§ Supplied records:
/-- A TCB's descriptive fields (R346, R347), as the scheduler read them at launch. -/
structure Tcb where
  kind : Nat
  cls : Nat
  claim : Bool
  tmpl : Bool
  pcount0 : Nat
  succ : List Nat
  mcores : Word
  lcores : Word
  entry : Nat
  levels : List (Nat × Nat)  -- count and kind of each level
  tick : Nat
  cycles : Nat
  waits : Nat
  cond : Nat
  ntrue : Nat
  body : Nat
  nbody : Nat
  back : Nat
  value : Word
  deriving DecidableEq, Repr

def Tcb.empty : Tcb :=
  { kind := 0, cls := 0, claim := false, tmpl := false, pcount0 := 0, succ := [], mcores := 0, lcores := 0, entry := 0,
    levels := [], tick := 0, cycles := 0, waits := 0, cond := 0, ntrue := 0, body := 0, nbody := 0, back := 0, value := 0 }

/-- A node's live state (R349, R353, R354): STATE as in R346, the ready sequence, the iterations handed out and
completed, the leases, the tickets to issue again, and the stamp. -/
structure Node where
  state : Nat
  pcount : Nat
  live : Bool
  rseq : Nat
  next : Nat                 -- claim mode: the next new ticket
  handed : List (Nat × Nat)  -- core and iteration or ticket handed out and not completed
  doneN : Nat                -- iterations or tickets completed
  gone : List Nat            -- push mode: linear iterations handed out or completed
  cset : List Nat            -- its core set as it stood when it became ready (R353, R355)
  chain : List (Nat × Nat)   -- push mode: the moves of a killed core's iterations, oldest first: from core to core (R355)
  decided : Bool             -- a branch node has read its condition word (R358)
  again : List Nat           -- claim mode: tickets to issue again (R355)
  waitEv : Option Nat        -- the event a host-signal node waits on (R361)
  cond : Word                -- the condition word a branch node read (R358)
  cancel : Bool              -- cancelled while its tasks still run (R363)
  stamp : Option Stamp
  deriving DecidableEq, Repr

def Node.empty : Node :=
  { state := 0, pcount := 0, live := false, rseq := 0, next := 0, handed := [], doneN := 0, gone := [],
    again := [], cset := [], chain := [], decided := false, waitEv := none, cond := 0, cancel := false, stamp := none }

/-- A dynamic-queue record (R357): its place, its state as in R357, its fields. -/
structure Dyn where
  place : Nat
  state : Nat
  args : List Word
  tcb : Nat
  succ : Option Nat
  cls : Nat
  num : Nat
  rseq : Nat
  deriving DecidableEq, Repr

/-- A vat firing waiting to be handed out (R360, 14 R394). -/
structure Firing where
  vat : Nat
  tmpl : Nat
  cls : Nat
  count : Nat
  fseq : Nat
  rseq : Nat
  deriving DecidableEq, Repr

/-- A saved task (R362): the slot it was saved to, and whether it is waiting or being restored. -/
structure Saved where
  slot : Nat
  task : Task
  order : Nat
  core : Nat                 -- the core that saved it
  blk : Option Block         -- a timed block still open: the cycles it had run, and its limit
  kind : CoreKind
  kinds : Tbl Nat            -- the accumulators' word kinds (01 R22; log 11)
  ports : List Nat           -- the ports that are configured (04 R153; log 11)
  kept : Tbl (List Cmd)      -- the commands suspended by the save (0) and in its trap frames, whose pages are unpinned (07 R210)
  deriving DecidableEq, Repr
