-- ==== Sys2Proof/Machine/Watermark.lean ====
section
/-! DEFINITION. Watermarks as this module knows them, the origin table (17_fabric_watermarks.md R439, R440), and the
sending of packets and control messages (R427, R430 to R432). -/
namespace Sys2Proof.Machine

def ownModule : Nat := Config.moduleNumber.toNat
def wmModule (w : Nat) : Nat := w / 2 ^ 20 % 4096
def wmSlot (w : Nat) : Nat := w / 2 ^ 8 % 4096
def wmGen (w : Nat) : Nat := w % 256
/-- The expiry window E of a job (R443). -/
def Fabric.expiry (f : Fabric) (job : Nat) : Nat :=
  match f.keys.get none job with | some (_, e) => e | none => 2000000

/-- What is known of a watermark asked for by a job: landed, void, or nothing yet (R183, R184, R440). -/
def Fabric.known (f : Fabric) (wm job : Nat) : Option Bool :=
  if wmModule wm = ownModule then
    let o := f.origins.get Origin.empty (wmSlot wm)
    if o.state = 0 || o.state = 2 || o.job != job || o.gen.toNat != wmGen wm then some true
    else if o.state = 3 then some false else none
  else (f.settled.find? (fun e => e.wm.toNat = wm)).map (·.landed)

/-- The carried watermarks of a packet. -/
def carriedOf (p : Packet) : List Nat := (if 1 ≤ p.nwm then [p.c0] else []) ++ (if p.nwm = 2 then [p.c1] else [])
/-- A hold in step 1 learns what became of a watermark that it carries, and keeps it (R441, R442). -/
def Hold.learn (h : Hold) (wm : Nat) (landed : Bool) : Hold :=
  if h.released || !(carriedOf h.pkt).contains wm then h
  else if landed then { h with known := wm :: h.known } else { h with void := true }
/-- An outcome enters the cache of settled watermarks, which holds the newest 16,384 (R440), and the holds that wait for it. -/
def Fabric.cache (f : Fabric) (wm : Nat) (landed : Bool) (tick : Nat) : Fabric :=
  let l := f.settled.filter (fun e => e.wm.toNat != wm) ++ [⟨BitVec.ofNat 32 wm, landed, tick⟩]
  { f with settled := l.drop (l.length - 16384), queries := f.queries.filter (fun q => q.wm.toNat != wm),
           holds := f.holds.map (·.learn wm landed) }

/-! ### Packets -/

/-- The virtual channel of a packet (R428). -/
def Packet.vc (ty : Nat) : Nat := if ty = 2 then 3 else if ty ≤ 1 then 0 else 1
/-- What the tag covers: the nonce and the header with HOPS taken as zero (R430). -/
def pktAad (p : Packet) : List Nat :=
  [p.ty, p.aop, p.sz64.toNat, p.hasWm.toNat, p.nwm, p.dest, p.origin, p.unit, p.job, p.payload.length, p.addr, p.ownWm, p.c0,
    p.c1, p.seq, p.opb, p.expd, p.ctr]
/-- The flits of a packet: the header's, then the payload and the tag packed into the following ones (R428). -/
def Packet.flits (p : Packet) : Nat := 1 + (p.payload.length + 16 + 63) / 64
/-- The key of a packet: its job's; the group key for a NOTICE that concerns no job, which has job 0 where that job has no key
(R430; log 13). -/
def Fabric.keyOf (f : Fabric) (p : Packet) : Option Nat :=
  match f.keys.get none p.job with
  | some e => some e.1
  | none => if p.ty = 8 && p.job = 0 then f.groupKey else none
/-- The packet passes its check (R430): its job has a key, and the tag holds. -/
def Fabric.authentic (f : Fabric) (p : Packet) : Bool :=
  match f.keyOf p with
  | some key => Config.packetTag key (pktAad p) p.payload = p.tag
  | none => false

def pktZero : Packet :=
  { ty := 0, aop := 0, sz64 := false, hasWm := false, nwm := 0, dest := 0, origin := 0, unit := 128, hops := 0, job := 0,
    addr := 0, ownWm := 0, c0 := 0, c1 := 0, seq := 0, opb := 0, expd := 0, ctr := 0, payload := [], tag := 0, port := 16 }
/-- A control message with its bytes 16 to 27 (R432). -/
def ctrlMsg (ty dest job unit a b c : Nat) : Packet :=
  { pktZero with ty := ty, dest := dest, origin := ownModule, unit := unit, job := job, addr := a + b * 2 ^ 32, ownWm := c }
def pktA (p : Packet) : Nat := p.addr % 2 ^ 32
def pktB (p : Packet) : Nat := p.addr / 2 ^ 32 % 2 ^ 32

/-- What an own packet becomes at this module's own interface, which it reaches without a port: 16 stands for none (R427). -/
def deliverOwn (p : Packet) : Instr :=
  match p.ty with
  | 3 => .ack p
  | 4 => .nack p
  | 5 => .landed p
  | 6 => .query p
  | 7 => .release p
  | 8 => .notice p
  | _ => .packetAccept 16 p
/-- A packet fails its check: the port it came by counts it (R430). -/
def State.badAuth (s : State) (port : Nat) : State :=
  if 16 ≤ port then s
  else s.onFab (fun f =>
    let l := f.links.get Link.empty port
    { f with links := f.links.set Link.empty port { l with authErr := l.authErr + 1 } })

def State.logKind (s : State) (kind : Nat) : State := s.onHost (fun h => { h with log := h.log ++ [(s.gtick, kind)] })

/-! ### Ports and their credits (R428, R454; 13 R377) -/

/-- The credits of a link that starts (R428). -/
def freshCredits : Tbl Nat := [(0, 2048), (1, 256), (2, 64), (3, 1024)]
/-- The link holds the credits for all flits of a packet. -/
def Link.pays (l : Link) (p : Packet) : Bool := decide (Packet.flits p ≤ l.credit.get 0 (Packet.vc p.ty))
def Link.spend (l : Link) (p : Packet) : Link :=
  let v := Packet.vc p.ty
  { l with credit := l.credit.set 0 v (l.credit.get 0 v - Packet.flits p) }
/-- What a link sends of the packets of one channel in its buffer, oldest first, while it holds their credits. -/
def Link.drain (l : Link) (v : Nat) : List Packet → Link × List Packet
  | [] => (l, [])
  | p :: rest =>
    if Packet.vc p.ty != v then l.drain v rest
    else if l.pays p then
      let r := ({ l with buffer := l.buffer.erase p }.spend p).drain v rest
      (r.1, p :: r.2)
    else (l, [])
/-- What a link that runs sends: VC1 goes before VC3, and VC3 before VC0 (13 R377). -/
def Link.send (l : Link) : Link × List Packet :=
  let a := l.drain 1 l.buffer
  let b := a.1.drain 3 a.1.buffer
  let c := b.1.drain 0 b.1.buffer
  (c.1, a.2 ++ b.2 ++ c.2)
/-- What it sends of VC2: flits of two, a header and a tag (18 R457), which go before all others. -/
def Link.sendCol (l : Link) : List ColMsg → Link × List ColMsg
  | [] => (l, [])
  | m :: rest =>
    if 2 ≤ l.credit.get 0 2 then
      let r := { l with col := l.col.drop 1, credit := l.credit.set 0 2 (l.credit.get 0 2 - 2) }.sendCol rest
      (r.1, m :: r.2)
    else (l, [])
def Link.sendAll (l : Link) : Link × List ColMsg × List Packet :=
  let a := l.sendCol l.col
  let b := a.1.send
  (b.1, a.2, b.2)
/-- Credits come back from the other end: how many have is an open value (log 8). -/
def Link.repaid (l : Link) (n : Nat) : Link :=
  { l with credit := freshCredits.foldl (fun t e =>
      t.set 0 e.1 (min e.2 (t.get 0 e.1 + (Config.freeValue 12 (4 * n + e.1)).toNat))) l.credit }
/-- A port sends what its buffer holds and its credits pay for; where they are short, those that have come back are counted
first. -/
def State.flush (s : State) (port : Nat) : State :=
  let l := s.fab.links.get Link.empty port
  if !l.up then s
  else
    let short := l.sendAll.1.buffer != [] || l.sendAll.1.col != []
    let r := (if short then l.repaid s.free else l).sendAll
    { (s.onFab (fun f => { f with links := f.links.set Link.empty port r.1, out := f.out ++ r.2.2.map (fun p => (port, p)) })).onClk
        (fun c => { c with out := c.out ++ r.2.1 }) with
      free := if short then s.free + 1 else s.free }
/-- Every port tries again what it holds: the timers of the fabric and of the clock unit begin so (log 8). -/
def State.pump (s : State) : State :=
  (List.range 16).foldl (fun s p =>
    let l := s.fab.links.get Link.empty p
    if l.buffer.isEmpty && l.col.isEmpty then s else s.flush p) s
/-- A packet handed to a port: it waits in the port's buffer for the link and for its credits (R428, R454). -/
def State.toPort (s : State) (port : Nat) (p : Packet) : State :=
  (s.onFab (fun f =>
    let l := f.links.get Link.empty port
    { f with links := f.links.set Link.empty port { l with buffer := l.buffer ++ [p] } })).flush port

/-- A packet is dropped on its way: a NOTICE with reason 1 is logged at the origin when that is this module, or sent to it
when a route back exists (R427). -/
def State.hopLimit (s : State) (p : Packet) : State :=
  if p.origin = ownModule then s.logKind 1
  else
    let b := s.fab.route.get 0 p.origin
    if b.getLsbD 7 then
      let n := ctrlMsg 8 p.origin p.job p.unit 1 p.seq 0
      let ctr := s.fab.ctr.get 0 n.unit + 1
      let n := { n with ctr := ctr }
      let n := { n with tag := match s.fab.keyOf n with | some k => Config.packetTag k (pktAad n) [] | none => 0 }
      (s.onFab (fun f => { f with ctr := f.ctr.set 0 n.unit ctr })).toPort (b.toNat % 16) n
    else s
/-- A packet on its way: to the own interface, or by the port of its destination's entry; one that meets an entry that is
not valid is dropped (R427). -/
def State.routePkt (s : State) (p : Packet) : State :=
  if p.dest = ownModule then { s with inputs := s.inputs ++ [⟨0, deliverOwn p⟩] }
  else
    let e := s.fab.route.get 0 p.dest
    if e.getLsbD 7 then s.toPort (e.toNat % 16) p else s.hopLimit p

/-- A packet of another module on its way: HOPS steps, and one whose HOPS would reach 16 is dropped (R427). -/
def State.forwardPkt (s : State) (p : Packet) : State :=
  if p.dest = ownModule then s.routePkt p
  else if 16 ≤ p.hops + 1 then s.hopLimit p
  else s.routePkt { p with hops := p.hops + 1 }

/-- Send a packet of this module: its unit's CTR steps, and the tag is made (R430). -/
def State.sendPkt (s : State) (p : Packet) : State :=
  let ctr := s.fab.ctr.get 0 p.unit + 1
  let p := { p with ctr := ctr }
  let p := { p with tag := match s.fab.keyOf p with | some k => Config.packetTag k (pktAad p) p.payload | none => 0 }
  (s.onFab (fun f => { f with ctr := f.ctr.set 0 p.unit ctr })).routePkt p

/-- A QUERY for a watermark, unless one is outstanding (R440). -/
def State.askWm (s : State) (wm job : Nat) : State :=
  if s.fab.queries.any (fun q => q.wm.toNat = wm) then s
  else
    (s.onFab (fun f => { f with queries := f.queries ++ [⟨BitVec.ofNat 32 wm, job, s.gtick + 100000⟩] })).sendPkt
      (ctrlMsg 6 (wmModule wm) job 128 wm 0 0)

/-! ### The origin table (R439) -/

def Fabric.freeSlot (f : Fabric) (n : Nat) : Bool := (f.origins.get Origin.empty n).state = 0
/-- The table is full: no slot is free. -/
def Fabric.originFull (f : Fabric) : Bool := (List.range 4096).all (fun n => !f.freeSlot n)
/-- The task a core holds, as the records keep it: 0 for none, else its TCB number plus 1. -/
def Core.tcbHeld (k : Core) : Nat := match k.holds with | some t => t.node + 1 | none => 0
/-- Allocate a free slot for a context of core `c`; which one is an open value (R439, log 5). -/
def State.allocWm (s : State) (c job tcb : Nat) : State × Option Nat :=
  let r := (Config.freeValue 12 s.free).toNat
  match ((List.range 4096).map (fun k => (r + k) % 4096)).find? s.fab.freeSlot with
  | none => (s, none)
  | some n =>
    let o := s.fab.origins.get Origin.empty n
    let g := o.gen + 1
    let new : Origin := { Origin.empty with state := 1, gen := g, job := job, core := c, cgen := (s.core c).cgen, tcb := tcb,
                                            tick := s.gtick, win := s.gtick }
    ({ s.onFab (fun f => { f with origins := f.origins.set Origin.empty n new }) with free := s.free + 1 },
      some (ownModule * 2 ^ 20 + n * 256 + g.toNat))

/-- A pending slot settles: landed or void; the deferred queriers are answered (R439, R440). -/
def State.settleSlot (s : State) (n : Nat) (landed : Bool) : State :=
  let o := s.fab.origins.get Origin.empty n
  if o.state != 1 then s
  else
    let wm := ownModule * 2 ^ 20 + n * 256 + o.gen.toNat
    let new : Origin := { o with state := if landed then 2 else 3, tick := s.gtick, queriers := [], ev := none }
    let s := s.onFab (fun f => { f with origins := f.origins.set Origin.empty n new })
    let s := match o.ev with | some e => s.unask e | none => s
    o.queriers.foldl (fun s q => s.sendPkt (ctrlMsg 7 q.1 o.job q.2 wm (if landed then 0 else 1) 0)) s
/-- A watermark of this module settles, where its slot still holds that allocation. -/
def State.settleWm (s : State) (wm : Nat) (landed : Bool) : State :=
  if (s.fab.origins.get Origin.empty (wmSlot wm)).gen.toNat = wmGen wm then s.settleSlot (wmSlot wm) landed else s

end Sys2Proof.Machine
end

§ Task directions:
Copy every line of the material above in which the word "handed" appears.

§ Exercise output:
/-- A node's live state (R349, R353, R354): STATE as in R346, the ready sequence, the iterations handed out and
  handed : List (Nat × Nat)  -- core and iteration or ticket handed out and not completed
  gone : List Nat            -- push mode: linear iterations handed out or completed
  { state := 0, pcount := 0, live := false, rseq := 0, next := 0, handed := [], doneN := 0, gone := [],
/-- A vat firing waiting to be handed out (R360, 14 R394). -/
/-- A packet handed to a port: it waits in the port's buffer for the link and for its credits (R428, R454). -/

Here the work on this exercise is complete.